He still doesn’t push.
If West took me for that trip to see the Sound and have coffee, if he showed me the sunset and took me for dinner, stayed with me, then is he also the one who took me to the island while in Vancouver?
I turn to study his face, his green eyes shadowed with night and secrets. He doesn’t speak, doesn’t rush me. And I gather the scraps of memories that I believe are him, grabbing them and clenching them tightly as if they are a tether to keep me grounded.
He did all of those things, gave that part of himself to me, because I needed it – I needed him. It was a part that Everett didn’t have, and I wonder if that’s because of his father and what he did, but then, if that’s how Everett is, why isn’t West?
In the cold, dimly lit darkness of pre-dawn, I can see that Everett wouldn’t be enough for me, just like his proposal wasn’t enough.
It was everything to him, but he didn’t show that.
West’s words from earlier come back to me about if I knew it was an important place for Everett, and I didn’t.
He’d forgotten about my claustrophobia because he wasn’t with me when my panic happened in that bathroom. It was West.
Is it more or less terrifying realising that the man you thought you’d fallen for isn’t just one man, but two? Because they are each a part of who I was in love with.

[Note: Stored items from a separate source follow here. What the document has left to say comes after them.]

/-- A stage row from the codes of its elements, in the layout of LDT. -/
def rowVec (fmt : Nat) (cs : List (Option (BitVec 32))) : Vec :=
  let code (i : Nat) : Nat := ((cs.getD i none).map (·.toNat)).getD 0
  if fmt == 5 then
    vOfBytes ((List.range 128).map (fun j => BitVec.ofNat 8 (code (2 * j) % 16 + 16 * (code (2 * j + 1) % 16))) ++
      (List.range 16).map fun j => BitVec.ofNat 8 (code (32 * (j / 2)) / 2 ^ (8 + 8 * (j % 2))))
  else ofLanes (fmtBits fmt / 8) ((List.range cs.length).map code)
/-- R427: the fill of the A stage by MLDA. -/
def State.advMlda (s : State) (n : Nat) (o : MtxOp) : Adv :=
  let x := Nest.of o.nest
  match s.tdesc n o.e x.tida with
  | none => tbounds x.tida s
  | some d =>
    if !originOk d x.ba then tbounds x.tida s else
    let len := stageLen d.fmt
    (s.fetch n o.e d x.tida ((List.range 128).flatMap fun m => (List.range len).map fun k => blockAt d x.ba x.adm m x.adk k)).adv s fun vs s =>
      s.mtxOnce n o 0 fun m =>
        { m with arow := (List.range 128).foldl (fun t i => t.set 0 i (rowVec d.fmt ((vs.drop (len * i)).take len))) m.arow,
                 anop := (List.range 128).foldl (fun t i => t.set false i (d.dims.getD x.adm 0 ≤ x.ba.getD x.adm 0 + i)) m.anop,
                 aM := x.ba.getD x.adm 0, aK := x.ba.getD x.adk 0, apend := false, avalid := true }
/-- R427: MLDS pops its rows one by one, each raising its coordinate, and writes the stage with the last. -/
def State.advMlds (s : State) (n : Nat) (o : MtxOp) : Adv :=
  let rows := (o.w.extractLsb' 2 6).toNat + 1
  let first := if o.w.getLsbD 11 then 64 else 0
  if o.ents.length < rows then
    match popAll none (s.core n) [(o.w.extractLsb' 0 2).toNat] with
    | .ok [(q, x)] c =>
      if s.stopAtOrBelow n (maxW o.pe x.e) then .no else
      let c := { c with mtx := { c.mtx with elast := maxW c.mtx.elast x.e,
                                            iss := c.mtx.iss.map fun i => if i.id == o.id then { i with pops := i.pops ++ [(q, x)], e := maxW i.e x.e } else i } }
      .go ((s.setCore n c).setOp n { o with ents := o.ents ++ [x], pe := maxW o.pe x.e })
    | _ => .no
  else
    s.mtxOnce n o 0 fun m =>
      let is := List.range rows
      { m with arow := is.foldl (fun t i => t.set 0 (first + i) (o.ents.getD i {}).data) m.arow,
               anop := is.foldl (fun t i => t.set false (first + i) false) m.anop, apend := true, avalid := true }
/-- The magnitude order of R428: NaN largest. -/
def magLt (a b : Val) : Bool :=
  if b.isNan then !a.isNan else if a.isNan then false else
  let abs (v : Val) : Val := if v.neg? then v.negate else v
  cmpVal (abs a) (abs b) < 0
/-- The 2:4 decompressor on one run of a column: the codes it keeps, and whether it dropped one. -/
def keep24 (fmt : Nat) (run : List (Option (BitVec 32))) : List (Option (BitVec 32)) × Bool :=
  let v (i : Nat) : Val := match run.getD i none with | some r => rawVal fmt r | none => .fin false 0 1
  let better (j i : Nat) : Bool := magLt (v i) (v j) || (!magLt (v j) (v i) && j < i)
  let drop (i : Nat) : Bool := !(v i).isZero && 2 ≤ ((List.range run.length).filter fun j => j != i && !(v j).isZero && better j i).length
  ((List.range run.length).map fun i => if drop i then some 0 else run.getD i none, (List.range run.length).any drop)
/-- The decompressor on one column, whose first element has K index `k0`. -/
def col24 (fmt : Nat) : Nat → Nat → List (Option (BitVec 32)) → List (Option (BitVec 32)) × Bool
  | 0, _, l => (l, false)
  | f + 1, k0, l =>
    if l.isEmpty then ([], false) else
    let len := 4 - k0 % 4
    let (a, x) := keep24 fmt (l.take len)
    let (b, y) := col24 fmt f (k0 + len) (l.drop len)
    (a ++ b, x || y)
/-- R428: the fill of the back half by MLDB. -/
def State.advMldb (s : State) (n : Nat) (o : MtxOp) : Adv :=
  let x := Nest.of o.nest
  let groups := (o.w.extractLsb' 0 8).toNat + 1
  let ks := 32 * groups
  match s.tdesc n o.e x.tidb with
  | none => tbounds x.tidb s
  | some d =>
    if !originOk d x.bb then tbounds x.tidb s else
    (s.fetch n o.e d x.tidb ((List.range 128).flatMap fun j => (List.range ks).map fun k => blockAt d x.bb x.bdk k x.bdn j)).adv s fun vs s =>
      let cols := (List.range 128).map fun j =>
        let c := (vs.drop (ks * j)).take ks
        if x.bmode == 1 then col24 d.fmt (ks + 1) (x.bb.getD x.bdk 0) c else (c, false)
      let elems := (List.range 128).foldl (fun t j => (List.range ks).foldl (fun t k => SMap.set none t (128 * k + j) (((cols.getD j ([], false)).1).getD k none)) t)
        ([] : SMap (Option (BitVec 32)))
      s.mtxOnce n o (flIf (cols.any (·.2)) flInexact) fun m =>
        m.setHalf (!m.front) { tidb := x.tidb, bmode := x.bmode, k0 := x.bb.getD x.bdk 0, n0 := x.bb.getD x.bdn 0, groups := groups,
                               valid := true, elems := elems }
/-- R429: the masks that MSEL sets. -/
def State.advMsel (s : State) (n : Nat) (o : MtxOp) : Adv :=
  let v := (o.ents.getD 0 {}).data
  s.mtxOnce n o 0 fun m => { m with rmask := v.extractLsb' 0 128, cmask := v.extractLsb' 128 128 }
/-- R430: MCLR: whole tiles, whatever the masks. -/
def State.advMclr (s : State) (n : Nat) (o : MtxOp) : Adv :=
  let t := (o.w.extractLsb' 11 2).toNat
  s.mtxOnce n o 0 fun m =>
    let m := if t != 1 then { m with acc0 := [] } else m
    if t != 0 then { m with acc1 := [] } else m
/-- Table 19.9. -/
def Mtx.status (m : Mtx) : Vec :=
  (m.points.setWidth 2048) ||| (m.lastc.setWidth 2048 <<< 64) ||| (m.flags.setWidth 2048 <<< 128) |||
    (BitVec.ofNat 2048 ((if m.front then 1 else 0) + (if (m.half m.front).valid then 2 else 0) + (if (m.half (!m.front)).valid then 4 else 0) +
      (if m.avalid then 8 else 0)) <<< 136)
/-- A vector pushed to a data queue by MTX. -/
def State.mtxPush (s : State) (n q : Nat) (e : Word) (v : Vec) : State :=
  s.modCore n fun c => c.setQueue q (c.queue q ++ [{ data := v, e := e, id := s.nextId }])
/-- R434: MSTAT. -/
def State.advMstat (s : State) (n : Nat) (o : MtxOp) : Adv :=
  let q := (o.w.extractLsb' 0 2).toNat
  if !s.writeOk n o.pe || (s.core n).queueFull q then .no
  else .go (((s.mtxPush n q o.pe (s.core n).mx.status).mtxWrite n o.pe 0 id).mtxRetire n o)
/-- R433: the next vector of MDQ; `row` counts vectors. -/
def State.advMdq (s : State) (n : Nat) (o : MtxOp) : Adv :=
  let m := (s.core n).mx
  let q := (o.w.extractLsb' 0 2).toNat
  let bf := o.w.getLsbD 2
  let t := o.w.getLsbD 11
  let per := if bf then 1 else 2
  match ((List.range (128 * per)).drop o.row).find? fun v => m.rmask.getLsbD (v / per) with
  | none => .go (s.mtxRetire n o)
  | some v =>
    if !s.writeOk n o.pe || (s.core n).queueFull q then .no else
    let word (i : Nat) : Nat := if m.cmask.getLsbD i then (m.acc t (v / per) i).toNat else 0
    let (x, f) : Vec × Flags :=
      if bf then
        let rs := (List.range 128).map fun i => if m.cmask.getLsbD i then cvt {} (if m.kind t then 10 else 0) 1 (word i) else (0, 0)
        (ofLanes 2 (rs.map (·.1)), rs.foldl (fun g r => g ||| r.2) 0)
      else (ofLanes 4 ((List.range 64).map fun i => word (64 * (v % 2) + i)), 0)
    .go (((s.mtxPush n q o.pe x).mtxWrite n o.pe f id).setOp n { o with row := v + 1 })
/-- R430: the next row of MINIT. -/
def State.advMinit (s : State) (n : Nat) (o : MtxOp) : Adv :=
  let x := Nest.of o.nest
  let mx := (s.core n).mx
  let t := o.w.getLsbD 11
  match s.tdesc n o.e x.tida, s.tdesc n o.e x.tidc with
  | some a, some d =>
    let i32 := a.fmt == 8
    match mx.rows.find? (o.row ≤ ·) with
    | none => .go (s.mtxRetire n o)
    | some r =>
      if !originOk d ((x.bc.set x.cdm 0).set x.cdn 0) then tbounds x.tidc s else
      let cols := mx.cols
      (s.fetch n o.e d x.tidc (cols.map fun j => blockAt d x.bc x.cdm r x.cdn j)).adv s fun vs s =>
        if !s.writeOk n o.pe then .no else
        let rs := vs.map fun v => match v with | some c => cvt {} d.fmt (if i32 then 10 else 0) c.toNat | none => (0, 0)
        let g (m : Mtx) : Mtx := ((cols.zip rs).foldl (fun m (j, v) => m.setAcc t r j (BitVec.ofNat 32 v.1)) m).mark t i32
        .go ((s.mtxWrite n o.pe (rs.foldl (fun f v => f ||| v.2) 0) g).setOp n { o with row := r + 1 })
  | none, _ => tbounds x.tida s
  | _, none => tbounds x.tidc s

“You brought me flowers. You took me to the casino. You showed me the island.”
“And I’d do it a hundred times over if it means you can see what we feel for you.”
“How did it start? Did you two decide to play me? Because I’m pretty sure everything with Everett at the start was just him being an asshole and trying to sleep with me before never speaking to me again. Where does this fit into everything?”
It’s his turn to take a deep breath.
“It wasn’t my intention to fall for you. My brother and I haven’t seen each other in years, that was all true, but as I got to know you, realised that you didn’t know, suddenly I was in too deep and didn’t want to let you go.”
“So, this all started as a game?” The word twists in my mouth.
“Andie—” his voice cracks on my name, and I know I don’t want to hear anything more.
“No. Whatever you say, it’s just going to make me mad, and right now I’m trying to see past that.” If I can.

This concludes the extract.